*** Opening DATA ***
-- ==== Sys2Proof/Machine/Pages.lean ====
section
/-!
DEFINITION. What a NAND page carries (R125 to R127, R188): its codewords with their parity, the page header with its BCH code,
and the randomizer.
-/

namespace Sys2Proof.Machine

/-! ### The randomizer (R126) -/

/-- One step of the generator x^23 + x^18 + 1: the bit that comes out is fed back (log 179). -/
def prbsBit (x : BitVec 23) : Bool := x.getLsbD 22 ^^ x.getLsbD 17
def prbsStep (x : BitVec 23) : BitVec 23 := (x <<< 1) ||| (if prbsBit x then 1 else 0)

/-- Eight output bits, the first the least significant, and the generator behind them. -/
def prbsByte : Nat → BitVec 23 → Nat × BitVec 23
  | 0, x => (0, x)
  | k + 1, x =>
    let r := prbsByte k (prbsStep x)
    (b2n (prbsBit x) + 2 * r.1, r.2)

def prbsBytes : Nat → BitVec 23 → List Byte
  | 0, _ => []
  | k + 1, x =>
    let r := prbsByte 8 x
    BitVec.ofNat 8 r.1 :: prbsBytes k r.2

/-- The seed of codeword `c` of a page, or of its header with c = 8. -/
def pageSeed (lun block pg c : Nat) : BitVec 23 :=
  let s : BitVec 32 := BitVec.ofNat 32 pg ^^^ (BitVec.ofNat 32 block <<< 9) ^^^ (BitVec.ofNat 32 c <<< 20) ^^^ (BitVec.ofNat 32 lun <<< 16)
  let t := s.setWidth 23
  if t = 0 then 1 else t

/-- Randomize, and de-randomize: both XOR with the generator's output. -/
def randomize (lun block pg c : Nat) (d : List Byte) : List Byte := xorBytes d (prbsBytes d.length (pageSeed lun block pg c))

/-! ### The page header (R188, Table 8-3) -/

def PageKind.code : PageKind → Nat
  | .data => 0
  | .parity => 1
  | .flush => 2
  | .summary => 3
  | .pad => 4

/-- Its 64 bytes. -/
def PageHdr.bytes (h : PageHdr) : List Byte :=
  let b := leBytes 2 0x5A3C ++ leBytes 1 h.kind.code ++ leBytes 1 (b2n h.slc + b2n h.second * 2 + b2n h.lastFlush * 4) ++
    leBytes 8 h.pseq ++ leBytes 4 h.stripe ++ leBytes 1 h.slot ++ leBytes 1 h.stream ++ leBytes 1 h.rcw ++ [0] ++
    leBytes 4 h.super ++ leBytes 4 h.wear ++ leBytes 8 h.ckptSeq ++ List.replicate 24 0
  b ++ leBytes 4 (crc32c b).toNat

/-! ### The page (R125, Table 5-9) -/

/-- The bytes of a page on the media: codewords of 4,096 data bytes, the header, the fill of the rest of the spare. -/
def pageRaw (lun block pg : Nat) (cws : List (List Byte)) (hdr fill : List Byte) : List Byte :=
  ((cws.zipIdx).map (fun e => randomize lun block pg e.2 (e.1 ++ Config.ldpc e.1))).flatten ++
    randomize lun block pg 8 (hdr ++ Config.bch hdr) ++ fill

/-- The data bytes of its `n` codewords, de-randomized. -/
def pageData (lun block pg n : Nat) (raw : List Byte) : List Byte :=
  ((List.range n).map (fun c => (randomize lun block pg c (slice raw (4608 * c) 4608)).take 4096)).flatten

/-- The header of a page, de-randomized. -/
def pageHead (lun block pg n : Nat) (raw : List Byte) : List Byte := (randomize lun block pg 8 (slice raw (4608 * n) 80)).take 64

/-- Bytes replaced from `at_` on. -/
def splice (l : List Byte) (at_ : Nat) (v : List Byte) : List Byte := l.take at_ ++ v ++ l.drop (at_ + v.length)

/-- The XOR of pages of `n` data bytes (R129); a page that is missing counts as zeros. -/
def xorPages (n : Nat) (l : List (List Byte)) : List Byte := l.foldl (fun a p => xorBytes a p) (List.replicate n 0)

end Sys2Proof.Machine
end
*** Closing DATA ***
*** Opening DATA ***
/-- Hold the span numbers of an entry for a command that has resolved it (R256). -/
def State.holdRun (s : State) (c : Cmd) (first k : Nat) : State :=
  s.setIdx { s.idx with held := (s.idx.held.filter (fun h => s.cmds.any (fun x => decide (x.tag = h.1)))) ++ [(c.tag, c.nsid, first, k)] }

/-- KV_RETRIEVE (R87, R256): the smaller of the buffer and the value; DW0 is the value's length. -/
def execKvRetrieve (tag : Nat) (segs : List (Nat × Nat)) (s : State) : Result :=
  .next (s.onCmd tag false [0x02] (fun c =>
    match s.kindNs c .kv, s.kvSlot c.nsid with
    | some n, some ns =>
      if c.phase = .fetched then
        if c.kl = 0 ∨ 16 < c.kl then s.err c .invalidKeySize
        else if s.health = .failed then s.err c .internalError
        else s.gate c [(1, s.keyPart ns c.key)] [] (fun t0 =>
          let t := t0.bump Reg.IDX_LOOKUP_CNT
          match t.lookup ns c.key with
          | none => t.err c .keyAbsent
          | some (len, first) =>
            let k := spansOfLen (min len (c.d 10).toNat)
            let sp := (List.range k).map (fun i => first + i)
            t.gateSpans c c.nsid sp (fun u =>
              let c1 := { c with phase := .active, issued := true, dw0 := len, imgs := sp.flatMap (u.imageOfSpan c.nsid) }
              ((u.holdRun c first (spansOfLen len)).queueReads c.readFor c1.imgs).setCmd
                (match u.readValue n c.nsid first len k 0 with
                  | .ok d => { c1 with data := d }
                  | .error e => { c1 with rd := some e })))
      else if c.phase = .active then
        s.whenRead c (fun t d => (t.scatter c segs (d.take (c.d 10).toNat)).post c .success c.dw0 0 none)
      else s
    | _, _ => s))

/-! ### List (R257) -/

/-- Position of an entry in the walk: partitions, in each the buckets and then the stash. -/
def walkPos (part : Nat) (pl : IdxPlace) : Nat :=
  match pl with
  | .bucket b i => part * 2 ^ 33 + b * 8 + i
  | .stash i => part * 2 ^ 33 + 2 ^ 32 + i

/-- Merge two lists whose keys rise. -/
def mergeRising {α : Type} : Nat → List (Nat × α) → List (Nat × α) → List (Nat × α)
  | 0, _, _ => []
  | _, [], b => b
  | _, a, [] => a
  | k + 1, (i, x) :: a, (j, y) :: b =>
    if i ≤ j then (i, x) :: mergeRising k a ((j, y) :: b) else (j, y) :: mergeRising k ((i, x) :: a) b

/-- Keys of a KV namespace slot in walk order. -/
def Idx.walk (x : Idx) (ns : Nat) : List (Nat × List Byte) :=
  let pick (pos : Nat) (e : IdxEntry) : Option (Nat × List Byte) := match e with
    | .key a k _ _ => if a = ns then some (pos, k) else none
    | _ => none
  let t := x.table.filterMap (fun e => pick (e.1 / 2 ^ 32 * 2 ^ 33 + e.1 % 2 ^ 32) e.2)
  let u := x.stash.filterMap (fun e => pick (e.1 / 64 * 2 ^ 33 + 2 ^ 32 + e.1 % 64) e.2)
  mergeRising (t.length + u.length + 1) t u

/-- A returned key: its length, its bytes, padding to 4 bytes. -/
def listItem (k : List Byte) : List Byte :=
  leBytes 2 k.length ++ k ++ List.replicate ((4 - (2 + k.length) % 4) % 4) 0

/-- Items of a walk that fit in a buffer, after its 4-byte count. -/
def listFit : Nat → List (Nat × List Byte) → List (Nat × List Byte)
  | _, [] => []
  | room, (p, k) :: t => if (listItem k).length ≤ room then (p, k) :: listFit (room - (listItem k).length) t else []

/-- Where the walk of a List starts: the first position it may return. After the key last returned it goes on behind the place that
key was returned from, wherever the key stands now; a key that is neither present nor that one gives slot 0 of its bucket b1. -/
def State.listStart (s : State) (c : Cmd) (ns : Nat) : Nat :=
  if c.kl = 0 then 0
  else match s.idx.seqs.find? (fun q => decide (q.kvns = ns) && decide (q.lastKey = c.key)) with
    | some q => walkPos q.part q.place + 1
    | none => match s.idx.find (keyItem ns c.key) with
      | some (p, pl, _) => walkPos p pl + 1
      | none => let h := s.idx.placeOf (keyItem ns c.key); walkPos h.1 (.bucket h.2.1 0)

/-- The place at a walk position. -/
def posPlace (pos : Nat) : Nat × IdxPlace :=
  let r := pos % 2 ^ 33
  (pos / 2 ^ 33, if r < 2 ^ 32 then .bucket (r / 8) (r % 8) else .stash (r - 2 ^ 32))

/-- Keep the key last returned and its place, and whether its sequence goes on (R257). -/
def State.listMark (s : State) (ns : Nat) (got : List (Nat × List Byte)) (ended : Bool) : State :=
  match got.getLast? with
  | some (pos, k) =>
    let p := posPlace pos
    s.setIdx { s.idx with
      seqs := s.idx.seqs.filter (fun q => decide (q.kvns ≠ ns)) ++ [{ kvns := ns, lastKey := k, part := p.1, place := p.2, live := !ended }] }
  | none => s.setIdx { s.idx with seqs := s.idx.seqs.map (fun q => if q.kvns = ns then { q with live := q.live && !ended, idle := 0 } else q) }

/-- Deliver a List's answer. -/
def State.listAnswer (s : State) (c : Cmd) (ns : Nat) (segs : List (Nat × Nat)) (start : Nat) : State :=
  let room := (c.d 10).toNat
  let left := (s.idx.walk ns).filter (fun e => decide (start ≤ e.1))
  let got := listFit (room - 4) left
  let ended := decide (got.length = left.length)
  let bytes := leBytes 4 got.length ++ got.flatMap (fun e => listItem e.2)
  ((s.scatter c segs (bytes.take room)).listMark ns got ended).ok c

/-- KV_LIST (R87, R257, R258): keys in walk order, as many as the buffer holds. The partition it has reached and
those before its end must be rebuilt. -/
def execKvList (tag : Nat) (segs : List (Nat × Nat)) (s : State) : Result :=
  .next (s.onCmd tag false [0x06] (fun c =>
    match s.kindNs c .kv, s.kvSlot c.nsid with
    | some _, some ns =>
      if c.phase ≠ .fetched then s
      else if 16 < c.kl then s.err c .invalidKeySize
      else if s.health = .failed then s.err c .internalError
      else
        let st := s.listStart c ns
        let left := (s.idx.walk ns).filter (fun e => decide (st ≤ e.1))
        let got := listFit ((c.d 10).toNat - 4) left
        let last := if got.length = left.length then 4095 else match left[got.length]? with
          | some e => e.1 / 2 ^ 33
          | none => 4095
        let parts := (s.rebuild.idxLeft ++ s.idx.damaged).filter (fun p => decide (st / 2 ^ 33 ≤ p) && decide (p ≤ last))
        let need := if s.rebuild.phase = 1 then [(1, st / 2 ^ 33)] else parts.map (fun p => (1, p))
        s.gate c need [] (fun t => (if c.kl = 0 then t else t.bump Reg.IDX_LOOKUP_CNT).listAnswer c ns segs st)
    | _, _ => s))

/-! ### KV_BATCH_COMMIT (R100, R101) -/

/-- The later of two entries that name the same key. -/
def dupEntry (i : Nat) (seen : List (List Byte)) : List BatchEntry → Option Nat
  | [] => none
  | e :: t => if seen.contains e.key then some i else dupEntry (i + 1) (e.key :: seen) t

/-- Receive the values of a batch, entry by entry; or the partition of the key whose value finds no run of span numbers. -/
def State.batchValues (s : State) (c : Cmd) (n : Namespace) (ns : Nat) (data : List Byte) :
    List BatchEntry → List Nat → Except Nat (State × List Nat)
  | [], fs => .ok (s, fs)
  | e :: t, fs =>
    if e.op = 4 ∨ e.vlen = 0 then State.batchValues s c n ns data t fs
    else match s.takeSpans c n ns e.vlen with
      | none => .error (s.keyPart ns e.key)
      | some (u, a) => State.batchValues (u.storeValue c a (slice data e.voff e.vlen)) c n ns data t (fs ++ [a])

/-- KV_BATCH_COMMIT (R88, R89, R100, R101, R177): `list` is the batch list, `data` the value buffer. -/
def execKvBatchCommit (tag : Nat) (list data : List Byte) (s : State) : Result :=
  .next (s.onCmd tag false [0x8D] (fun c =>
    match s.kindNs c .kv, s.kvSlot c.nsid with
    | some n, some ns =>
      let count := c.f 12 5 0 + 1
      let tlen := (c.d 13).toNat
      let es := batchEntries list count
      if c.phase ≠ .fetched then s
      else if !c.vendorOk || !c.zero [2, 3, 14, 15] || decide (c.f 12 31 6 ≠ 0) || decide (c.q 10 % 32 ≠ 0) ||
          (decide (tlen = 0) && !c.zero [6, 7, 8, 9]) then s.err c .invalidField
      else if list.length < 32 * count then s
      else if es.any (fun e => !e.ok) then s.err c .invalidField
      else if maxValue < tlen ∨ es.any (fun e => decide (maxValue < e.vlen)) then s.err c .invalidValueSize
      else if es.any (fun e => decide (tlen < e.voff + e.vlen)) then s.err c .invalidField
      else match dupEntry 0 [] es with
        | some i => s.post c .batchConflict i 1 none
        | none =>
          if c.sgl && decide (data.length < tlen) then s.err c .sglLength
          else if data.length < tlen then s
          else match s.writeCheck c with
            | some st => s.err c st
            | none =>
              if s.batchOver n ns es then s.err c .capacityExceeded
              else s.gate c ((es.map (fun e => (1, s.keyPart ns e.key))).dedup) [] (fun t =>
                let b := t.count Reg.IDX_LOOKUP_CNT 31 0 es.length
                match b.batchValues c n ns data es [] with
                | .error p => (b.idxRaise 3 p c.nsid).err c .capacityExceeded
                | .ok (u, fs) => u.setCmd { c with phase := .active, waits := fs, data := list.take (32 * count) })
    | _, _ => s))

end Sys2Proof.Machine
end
*** Closing DATA ***
*** Opening DATA ***
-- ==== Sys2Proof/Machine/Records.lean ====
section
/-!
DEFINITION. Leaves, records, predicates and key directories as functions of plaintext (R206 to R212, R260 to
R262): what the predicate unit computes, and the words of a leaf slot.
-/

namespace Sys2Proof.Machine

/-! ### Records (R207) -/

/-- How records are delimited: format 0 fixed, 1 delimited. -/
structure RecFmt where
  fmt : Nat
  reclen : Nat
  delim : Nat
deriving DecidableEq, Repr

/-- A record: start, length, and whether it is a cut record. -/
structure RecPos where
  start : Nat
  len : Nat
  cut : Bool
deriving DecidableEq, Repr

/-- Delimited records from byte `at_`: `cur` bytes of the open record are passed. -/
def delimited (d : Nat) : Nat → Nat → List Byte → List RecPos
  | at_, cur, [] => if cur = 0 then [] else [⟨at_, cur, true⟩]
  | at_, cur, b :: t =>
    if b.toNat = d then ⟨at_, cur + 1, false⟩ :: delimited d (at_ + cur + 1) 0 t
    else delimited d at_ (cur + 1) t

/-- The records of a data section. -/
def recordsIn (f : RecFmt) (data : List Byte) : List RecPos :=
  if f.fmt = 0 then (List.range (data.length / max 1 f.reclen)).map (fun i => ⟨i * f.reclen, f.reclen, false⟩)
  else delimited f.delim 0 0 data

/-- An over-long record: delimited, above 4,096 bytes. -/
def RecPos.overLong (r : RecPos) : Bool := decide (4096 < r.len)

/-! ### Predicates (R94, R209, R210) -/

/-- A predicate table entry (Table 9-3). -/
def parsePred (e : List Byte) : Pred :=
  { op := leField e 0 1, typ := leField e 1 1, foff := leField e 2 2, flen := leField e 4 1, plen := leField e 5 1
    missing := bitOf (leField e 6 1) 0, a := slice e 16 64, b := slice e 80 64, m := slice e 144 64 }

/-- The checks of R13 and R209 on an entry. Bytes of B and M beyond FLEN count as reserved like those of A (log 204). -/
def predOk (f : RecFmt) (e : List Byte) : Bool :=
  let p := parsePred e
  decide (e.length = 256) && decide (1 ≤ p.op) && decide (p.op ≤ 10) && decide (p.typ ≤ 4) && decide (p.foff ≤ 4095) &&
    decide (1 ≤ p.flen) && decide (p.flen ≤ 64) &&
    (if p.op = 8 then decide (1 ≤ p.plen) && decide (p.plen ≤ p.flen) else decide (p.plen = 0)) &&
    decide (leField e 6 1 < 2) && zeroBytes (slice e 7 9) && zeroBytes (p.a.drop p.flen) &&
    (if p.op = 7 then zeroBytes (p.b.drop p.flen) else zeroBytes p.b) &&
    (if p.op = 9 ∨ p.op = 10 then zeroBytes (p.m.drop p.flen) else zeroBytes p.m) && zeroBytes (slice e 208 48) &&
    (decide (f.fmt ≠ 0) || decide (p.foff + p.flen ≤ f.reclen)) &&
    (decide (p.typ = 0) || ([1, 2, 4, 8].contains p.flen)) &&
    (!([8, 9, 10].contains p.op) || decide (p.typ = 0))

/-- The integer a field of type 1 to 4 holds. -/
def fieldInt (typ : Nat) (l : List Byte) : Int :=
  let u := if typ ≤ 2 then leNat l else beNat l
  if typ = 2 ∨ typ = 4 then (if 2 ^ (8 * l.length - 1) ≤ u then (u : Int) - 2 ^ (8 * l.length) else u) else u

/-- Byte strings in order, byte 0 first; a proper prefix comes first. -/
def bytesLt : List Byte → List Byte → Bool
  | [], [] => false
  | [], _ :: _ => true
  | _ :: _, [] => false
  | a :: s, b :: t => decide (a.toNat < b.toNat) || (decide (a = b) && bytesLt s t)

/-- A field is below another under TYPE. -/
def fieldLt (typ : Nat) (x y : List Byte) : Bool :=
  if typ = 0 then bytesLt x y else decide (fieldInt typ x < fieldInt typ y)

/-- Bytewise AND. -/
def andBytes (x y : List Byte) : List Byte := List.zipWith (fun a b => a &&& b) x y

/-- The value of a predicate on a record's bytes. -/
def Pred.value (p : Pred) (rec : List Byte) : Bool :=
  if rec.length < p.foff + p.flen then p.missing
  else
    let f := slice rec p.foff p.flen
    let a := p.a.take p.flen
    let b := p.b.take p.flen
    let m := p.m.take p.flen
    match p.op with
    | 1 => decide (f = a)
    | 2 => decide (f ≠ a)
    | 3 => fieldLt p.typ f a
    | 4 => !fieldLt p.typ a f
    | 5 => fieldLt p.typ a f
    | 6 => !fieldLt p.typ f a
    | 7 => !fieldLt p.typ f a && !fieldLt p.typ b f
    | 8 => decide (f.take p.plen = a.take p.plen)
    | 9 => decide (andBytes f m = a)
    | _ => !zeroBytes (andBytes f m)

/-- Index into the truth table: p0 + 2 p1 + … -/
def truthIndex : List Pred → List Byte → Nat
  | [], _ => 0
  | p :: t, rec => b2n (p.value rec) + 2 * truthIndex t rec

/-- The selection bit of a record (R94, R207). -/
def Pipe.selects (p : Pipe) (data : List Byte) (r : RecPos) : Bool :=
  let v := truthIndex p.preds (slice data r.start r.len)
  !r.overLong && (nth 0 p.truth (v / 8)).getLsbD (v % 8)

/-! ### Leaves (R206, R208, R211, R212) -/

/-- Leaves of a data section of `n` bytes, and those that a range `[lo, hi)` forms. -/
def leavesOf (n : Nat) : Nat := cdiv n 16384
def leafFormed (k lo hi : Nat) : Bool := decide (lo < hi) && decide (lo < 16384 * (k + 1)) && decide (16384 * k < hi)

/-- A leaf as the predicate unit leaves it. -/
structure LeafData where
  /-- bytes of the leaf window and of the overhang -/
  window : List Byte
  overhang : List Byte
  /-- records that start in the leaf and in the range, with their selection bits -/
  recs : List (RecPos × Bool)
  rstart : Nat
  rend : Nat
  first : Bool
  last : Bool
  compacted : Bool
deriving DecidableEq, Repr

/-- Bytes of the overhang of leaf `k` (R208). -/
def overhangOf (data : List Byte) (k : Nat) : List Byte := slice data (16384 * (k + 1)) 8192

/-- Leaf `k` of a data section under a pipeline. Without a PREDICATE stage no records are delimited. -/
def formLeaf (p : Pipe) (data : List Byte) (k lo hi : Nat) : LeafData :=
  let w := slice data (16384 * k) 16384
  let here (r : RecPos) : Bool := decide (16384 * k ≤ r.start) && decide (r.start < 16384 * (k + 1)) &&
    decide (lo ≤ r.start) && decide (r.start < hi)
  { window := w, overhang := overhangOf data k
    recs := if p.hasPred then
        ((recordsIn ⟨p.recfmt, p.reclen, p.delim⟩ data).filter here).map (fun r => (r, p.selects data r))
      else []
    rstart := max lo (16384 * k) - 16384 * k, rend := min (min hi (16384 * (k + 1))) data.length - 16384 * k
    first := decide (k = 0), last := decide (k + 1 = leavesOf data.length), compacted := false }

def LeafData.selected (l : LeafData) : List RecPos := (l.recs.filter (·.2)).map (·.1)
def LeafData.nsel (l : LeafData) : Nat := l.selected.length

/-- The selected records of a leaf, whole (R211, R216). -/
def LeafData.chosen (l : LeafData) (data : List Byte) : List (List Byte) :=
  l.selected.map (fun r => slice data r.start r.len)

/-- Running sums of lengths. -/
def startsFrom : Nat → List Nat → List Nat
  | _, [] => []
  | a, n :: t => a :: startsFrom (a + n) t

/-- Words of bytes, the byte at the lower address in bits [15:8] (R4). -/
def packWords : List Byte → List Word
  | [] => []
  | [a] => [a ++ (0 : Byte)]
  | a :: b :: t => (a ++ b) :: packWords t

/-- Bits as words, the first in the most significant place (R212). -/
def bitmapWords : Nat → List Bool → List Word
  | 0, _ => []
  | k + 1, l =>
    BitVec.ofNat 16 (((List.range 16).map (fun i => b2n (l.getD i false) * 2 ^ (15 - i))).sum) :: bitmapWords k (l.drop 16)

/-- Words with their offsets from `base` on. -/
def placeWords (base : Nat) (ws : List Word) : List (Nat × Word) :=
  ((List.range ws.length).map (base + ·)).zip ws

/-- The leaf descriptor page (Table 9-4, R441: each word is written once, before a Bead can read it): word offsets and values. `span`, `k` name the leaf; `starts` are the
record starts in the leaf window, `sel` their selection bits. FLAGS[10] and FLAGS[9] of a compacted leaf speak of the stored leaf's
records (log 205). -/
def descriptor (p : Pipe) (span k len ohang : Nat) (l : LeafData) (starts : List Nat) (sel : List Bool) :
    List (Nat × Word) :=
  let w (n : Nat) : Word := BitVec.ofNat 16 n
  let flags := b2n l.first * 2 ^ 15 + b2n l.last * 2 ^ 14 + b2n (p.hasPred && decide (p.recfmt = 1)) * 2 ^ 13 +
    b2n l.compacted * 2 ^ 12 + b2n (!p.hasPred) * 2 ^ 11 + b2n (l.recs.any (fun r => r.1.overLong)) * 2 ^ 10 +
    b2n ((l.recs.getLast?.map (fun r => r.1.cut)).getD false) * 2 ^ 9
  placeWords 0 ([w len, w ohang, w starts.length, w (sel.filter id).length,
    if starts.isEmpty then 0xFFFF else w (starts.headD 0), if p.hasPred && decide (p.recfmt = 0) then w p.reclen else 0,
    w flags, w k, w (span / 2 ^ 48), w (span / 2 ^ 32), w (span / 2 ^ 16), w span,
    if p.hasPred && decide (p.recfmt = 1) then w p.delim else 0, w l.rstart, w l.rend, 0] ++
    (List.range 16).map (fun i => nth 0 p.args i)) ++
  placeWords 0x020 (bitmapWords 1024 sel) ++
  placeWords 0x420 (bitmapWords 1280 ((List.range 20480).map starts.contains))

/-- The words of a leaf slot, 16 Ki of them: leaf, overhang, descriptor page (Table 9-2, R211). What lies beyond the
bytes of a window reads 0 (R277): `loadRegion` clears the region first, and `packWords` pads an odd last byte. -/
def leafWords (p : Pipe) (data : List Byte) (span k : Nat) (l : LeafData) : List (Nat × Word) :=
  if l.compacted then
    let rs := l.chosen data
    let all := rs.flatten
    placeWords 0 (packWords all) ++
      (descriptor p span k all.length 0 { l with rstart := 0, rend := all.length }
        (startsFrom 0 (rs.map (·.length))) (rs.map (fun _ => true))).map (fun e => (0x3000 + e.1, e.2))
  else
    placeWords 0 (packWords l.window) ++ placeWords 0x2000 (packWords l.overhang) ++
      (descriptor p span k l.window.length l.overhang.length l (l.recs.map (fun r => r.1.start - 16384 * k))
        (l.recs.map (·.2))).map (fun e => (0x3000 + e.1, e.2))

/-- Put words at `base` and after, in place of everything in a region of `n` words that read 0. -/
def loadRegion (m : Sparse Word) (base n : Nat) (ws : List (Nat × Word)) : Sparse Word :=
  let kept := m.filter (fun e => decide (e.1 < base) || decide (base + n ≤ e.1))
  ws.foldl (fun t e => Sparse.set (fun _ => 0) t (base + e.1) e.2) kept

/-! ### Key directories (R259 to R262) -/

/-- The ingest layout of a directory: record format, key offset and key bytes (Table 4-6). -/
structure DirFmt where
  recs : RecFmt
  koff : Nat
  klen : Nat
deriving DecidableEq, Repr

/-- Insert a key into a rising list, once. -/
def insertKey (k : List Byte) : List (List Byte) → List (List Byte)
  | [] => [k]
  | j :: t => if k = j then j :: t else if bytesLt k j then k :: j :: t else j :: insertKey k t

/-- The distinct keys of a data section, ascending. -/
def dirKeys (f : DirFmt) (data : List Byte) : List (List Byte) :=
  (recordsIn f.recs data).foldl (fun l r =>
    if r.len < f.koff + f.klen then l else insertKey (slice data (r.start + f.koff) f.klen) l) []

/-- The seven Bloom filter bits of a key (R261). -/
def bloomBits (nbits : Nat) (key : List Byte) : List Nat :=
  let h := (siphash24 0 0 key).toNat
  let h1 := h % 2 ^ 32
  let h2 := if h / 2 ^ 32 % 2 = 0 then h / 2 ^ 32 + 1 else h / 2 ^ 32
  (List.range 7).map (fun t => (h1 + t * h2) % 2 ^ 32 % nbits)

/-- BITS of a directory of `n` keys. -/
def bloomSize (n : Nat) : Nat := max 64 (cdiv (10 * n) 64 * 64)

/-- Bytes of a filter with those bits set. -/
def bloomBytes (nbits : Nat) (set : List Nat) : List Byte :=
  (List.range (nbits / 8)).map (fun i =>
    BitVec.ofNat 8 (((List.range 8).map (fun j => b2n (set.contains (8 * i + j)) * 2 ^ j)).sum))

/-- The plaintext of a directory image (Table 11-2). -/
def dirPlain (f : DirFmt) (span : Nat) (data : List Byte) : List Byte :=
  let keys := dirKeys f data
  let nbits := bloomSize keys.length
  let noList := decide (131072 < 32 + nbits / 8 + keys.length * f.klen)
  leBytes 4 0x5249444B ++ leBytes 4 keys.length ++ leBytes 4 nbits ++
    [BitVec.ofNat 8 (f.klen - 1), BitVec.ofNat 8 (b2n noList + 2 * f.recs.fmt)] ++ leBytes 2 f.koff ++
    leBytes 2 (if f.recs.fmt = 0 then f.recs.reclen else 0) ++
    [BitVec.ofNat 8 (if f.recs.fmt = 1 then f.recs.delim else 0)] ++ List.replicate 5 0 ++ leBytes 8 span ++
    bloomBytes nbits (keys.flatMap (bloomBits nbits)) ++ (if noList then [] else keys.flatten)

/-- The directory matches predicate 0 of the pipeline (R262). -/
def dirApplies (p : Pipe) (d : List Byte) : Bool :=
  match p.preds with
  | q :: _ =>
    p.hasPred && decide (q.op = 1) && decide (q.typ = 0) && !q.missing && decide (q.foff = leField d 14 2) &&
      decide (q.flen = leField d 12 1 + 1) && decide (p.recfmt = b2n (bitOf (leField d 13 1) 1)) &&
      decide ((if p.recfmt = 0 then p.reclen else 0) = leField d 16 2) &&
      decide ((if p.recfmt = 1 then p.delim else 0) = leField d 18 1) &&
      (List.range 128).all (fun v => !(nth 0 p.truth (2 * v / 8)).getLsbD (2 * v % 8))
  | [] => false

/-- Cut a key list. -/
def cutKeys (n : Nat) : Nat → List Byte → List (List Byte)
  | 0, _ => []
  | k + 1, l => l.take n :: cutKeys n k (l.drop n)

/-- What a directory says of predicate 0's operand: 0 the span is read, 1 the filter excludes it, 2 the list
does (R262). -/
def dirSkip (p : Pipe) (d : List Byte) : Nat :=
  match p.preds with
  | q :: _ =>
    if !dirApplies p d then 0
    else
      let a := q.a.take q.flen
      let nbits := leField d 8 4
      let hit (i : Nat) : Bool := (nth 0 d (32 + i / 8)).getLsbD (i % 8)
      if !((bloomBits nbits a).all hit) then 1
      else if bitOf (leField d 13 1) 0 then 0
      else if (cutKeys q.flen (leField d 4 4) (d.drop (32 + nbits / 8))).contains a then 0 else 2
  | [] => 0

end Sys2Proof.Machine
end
*** Closing DATA ***
From the listing above, return the lines starting at the one with "(0 : Byte)]" and ending at the one with "record starts in", both kept, exactly as they appear and nothing more.

→ **COMPLETED EXERCISE**:
  | [a] => [a ++ (0 : Byte)]
  | a :: b :: t => (a ++ b) :: packWords t

/-- Bits as words, the first in the most significant place (R212). -/
def bitmapWords : Nat → List Bool → List Word
  | 0, _ => []
  | k + 1, l =>
    BitVec.ofNat 16 (((List.range 16).map (fun i => b2n (l.getD i false) * 2 ^ (15 - i))).sum) :: bitmapWords k (l.drop 16)

/-- Words with their offsets from `base` on. -/
def placeWords (base : Nat) (ws : List Word) : List (Nat × Word) :=
  ((List.range ws.length).map (base + ·)).zip ws

/-- The leaf descriptor page (Table 9-4, R441: each word is written once, before a Bead can read it): word offsets and values. `span`, `k` name the leaf; `starts` are the
record starts in the leaf window, `sel` their selection bits. FLAGS[10] and FLAGS[9] of a compacted leaf speak of the stored leaf's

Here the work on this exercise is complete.